[Stored data]
/-! ## Links (spec/03) -/

/-- A link unit in the replay buffer (R77); `ends` names the packets whose last byte it carries: number and input
position, none where the loss of the packet has been counted already (R149). -/
structure TxUnit where
  seq : BitVec 12
  vc : BitVec 3
  bytes : List Byte
  ends : List (Nat × Option Nat)
  deriving DecidableEq, Repr

/-- A link unit in receive staging: the stream range it brought and how many of its bytes have not left. -/
structure RxUnit where
  lo : Nat
  hi : Nat
  rem : Nat
  deriving DecidableEq, Repr

/-- The receive side of one channel. -/
structure RxVc where
  bytes : List Byte := []       -- bytes that belong to no parsed packet yet
  off : Nat := 0                -- stream offset of the next byte to arrive
  left : Nat := 0               -- bytes still to come of the packet last parsed
  junk : List Byte := []        -- bytes of that packet so far, once it is discarded: its check is still made (R95)
  flow : Option Nat := none     -- that packet, while the module keeps it; none = its bytes are discarded
  also : List Nat := []         -- mirror copies of that packet
  units : List RxUnit := []
  deriving DecidableEq, Repr

structure Link where
  framed : Bool := false
  nakWait : Bool := false
  sepSeen : Bool := false       -- an IDLE has come since the NAK (R79)
  quar : Bool := false          -- quarantined by R97
  dup : Bool := false           -- quarantined by R99
  expE : BitVec 12 := 0
  accepted : Bool := false      -- ACKV
  txSeq : BitVec 12 := 0
  anySent : Bool := false       -- a unit has been sent since the entry to ACTIVE
  wrapped : Bool := false       -- every sequence number has been sent since then
  retries : Nat := 0
  replay : List TxUnit := []
  replayAt : Option (Nat × Bool) := none   -- time of the last replay's start, and whether a timeout started it (R80)
  begun : List (Nat × W32) := []  -- TIME messages that begin in the unit being formed: offset, NSEQ (R379)
  resend : Nat := 0             -- how many units at the end of `replay` still wait to be sent again
  needIdle : Bool := false
  nakOut : Bool := false        -- the next frame carries NAK
  farTot : List (BitVec 12) := List.replicate 8 0
  credits : List Nat := List.replicate 8 0
  outTot : List (BitVec 12) := List.replicate 8 0
  rx : Tbl RxVc := []
  last : Option Frame := none   -- the last frame sent
  deriving DecidableEq, Repr

structure Sweep where
  busy : Bool := false
  pos : Nat := 0
  events : Nat := 0
  snap : Tbl Nat := []          -- LNK_SNAP words, index 4 * port + k
  deriving DecidableEq, Repr

/-! ## Switch core (spec/04) -/

inductive CellSt where
  | waiting | flying | arrived | released | lost
  deriving DecidableEq, Repr

/-- A cell of an admitted packet: sequence number in its triple, plane, and where it is (R120, R133). -/
structure CellRec where
  seq : Nat
  plane : Nat
  st : CellSt
  deriving DecidableEq, Repr

/-- Why a packet is dropped: the causes of R149 in table order, and the quarantine of R126. -/
inductive Cause where
  | wred | tail | portdown | mirror | safchk | malformed | ktag | noroute | lifetime | gen | flush | plane
  | quarantine
  deriving DecidableEq, Repr

def Cause.idx : Cause → Nat
  | .wred => 0 | .tail => 1 | .portdown => 2 | .mirror => 3 | .safchk => 4 | .malformed => 5 | .ktag => 6
  | .noroute => 7 | .lifetime => 8 | .gen => 9 | .flush => 10 | .plane => 11 | .quarantine => 12

/-- A packet inside the switch core, from its admission request to its last byte. -/
structure Flow where
  id : Nat
  inp : Nat                     -- crossbar position it entered at
  out : Nat                     -- crossbar position it leaves at
  vc : Nat                      -- ingress VC
  evc : Nat                     -- egress VC
  hdr : Packet                  -- header as rewritten at ingress (R89); payload and check are in `bytes`
  total : Nat                   -- packet bytes, header and check included
  bytes : List Byte             -- bytes received so far
  off : Nat := 0                -- stream offset of byte 0 in the input's receive staging
  cells : List CellRec := []    -- empty until admitted
  admitted : Bool := false
  held : Bool := false          -- a held request (R126)
  saf : Bool := false           -- store-and-forward, fixed at admission (R135)
  chkBad : Bool := false        -- the ingress check has failed (R95)
  cutShort : Bool := false      -- the rest is sent as zero bytes (R141, R168)
  started : Bool := false
  sent : Nat := 0               -- bytes sent at the output
  rel : Nat := 0                -- order of release of its cell 0
  mirror : Option Nat := none   -- the mirror session that made this copy (R145)
  mirIn : Bool := false         -- an ingress copy: it is made once its check has passed
  trunc : Bool := false         -- an ingress copy that will carry cell 0 only (R146)
  copied : List Nat := []       -- analysis ports that have a copy of this packet (R148)
  twinAt : Option Nat := none   -- time at which the elimination of R445 accepted this twin copy
  at' : Nat := 0                -- arrival of the header, or the forming of the packet
  deriving DecidableEq, Repr

/-- A port output (R124, R126, R130, R138). -/
structure Outp where
  occ : List Nat := [0, 0, 0, 0]        -- reserved cells per class
  mirOcc : Nat := 0                     -- reserved cells of mirror copies
  avg : List Nat := [0, 0, 0, 0]        -- averages, 8 fraction bits
  lfsr : Option W32 := none             -- random early drop register; none before its first draw (R131)
  lastCls : Nat := 3                    -- class whose held request was decided last
  round : List Nat := []                -- held requests decided in this slot
  deficit : List Nat := [0, 0, 0, 0]
  cls : Nat := 0                        -- class the round robin stands at
  entered : Bool := false               -- its quantum of this round has been added
  cur : List (Option Nat) := List.replicate 8 none   -- packet in progress on each VC
  deriving DecidableEq, Repr

structure Xbr where
  nextId : Nat := 0
  flows : List Flow := []               -- in the order the requests were made
  outs : Tbl Outp := []
  gptr : Tbl Nat := []                  -- index 272 * plane + output
  aptr : Tbl Nat := []                  -- index 272 * plane + input
  seqs : Tbl Nat := []                  -- next sequence number, index per (input, output, VC)
  nextRel : Nat := 0
  drain : BitVec 4 := 0                 -- planes draining after a PLANEEN write (R143)
  up : BitVec 4 := 0xF
  intFree : Tbl Nat := []               -- free credit of internal positions, in cells (R128)
  choice : Tbl Nat := []                -- rotating pointers of R159
  resets : Nat := 0                     -- module resets so far, each of which seeds the registers of R131
  deriving DecidableEq, Repr

/-! ## Network interface (spec/05, spec/14) -/

/-- Whose packet an outstanding packet is. -/
inductive Owner where
  | cmd (k q : Nat) (seq : W32) (off : Nat)     -- of a command; `off` places its data
  | move (c id : Nat) (off : Nat)               -- of a core's transfer
  | coll (id member blk : Nat)                  -- of a collective
  | mirror (acc : Nat)                          -- the mirror write of a pool access
  | module                                      -- a message of the module itself
  | answer                                      -- an answer; never outstanding
  deriving DecidableEq, Repr

/-- A packet that waits for its answer (R104, R108). -/
structure Outst where
  pkt : Packet                  -- without its payload
  kennel : Nat                  -- its kennel; 4096 for KTAG 0
  ovf : Bool                    -- sent through the kennel's overflow window
  owner : Owner
  bytes : Nat                   -- payload bytes
  sentAt : Nat
  copies : Nat := 1             -- twin copies that may still be answered (R443)
  deriving DecidableEq, Repr

/-- A window slot, or a kennel's overflow window. -/
structure Window where
  pair : Option (W16 × Nat) := none     -- destination and kennel; of an overflow window its kennel, once it is in use
  psn : W16 := 0
  exp : Nat := 8                        -- rate and tokens have this many binary fraction digits
  rate : Nat := 100000 * 2 ^ 8          -- bytes per µs; the line rate at first (R182)
  tokens : Int := 0                     -- bytes, times 9,000,000, the module time units of a µs
  stamp : Nat := 0                      -- time the tokens were last brought up
  lastCut : Option Nat := none
  lastEcho : Option Nat := none
  lastInc : Option Nat := none
  twins : List (W16 × Nat) := []        -- PSNs and times of twin-marked sends (R446)
  deriving DecidableEq, Repr

/-- A packet formed in the network interface that waits for its turn (R181, R182). -/
structure Queued where
  id : Nat
  pkt : Packet
  owner : Owner
  port : Option Nat := none     -- a port it must leave on (R249, R379)
  deriving DecidableEq, Repr

/-- An elimination entry (R445, R447): head PSN and a 4,096-bit map below it. -/
structure TwinEntry where
  src : W16
  win : W16
  h : W16
  map : Nat
  deriving DecidableEq, Repr

structure Ni where
  inbox : List Arrival := []
  queue : List Queued := []
  nextQ : Nat := 0
  slots : Tbl Window := []              -- taken slots and slots whose PSN counter has moved
  ovf : Tbl Window := []                -- overflow windows, by kennel
  ovfPairs : List (W16 × Nat) := []     -- pairs in overflow windows, destination and kennel, in joining order
  outst : List Outst := []              -- oldest first
  twins : List TwinEntry := []
  deriving DecidableEq, Repr

/-! ## Tray control and resynchronisation (spec/14) -/

/-- The contents of the tray-mate's last MATE message (R453). -/
structure Mate where
  flags : Nat
  claim : W16
  spgver : Nat
  gpio : W32
  rails : W32
  mseq : W64
  deriving DecidableEq, Repr

/-- A resynchronisation in progress (R457). -/
structure Resync where
  id : Nat
  k : Nat
  page : Nat
  next : Nat := 0               -- next block to read
  copied : Nat := 0             -- blocks whose copy write has been answered
  deriving DecidableEq, Repr

structure TrayCtl where
  holder : Bool := false
  claiming : Bool := false      -- sending CLAIM frames (R450)
  claim : W16 := 0              -- current or last claim number
  highC : Option W16 := none    -- highest claim number seen
  lser : W16 := 0
  mseq : W64 := 0
  mate : Option Mate := none
  actA : Option Bool := none    -- acting position after a strap mismatch (R529)
  strapA : Bool := false
  strapTest : Bool := false
  leashOut : Option LeashFrame := none   -- last frame on LEASH_TX
  resync : Option Resync := none
  resyncs : Nat := 0            -- resynchronisations started so far
  deriving DecidableEq, Repr

end Sys2Proof.Machine
end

Your objective: Restate word for word the entries above, starting at the line with "flush | plane" and ending at the line with "11 | .quarantine => 12", inclusive, and no others.

Exercise solution:
  | wred | tail | portdown | mirror | safchk | malformed | ktag | noroute | lifetime | gen | flush | plane
  | quarantine
  deriving DecidableEq, Repr

def Cause.idx : Cause → Nat
  | .wred => 0 | .tail => 1 | .portdown => 2 | .mirror => 3 | .safchk => 4 | .malformed => 5 | .ktag => 6
  | .noroute => 7 | .lifetime => 8 | .gen => 9 | .flush => 10 | .plane => 11 | .quarantine => 12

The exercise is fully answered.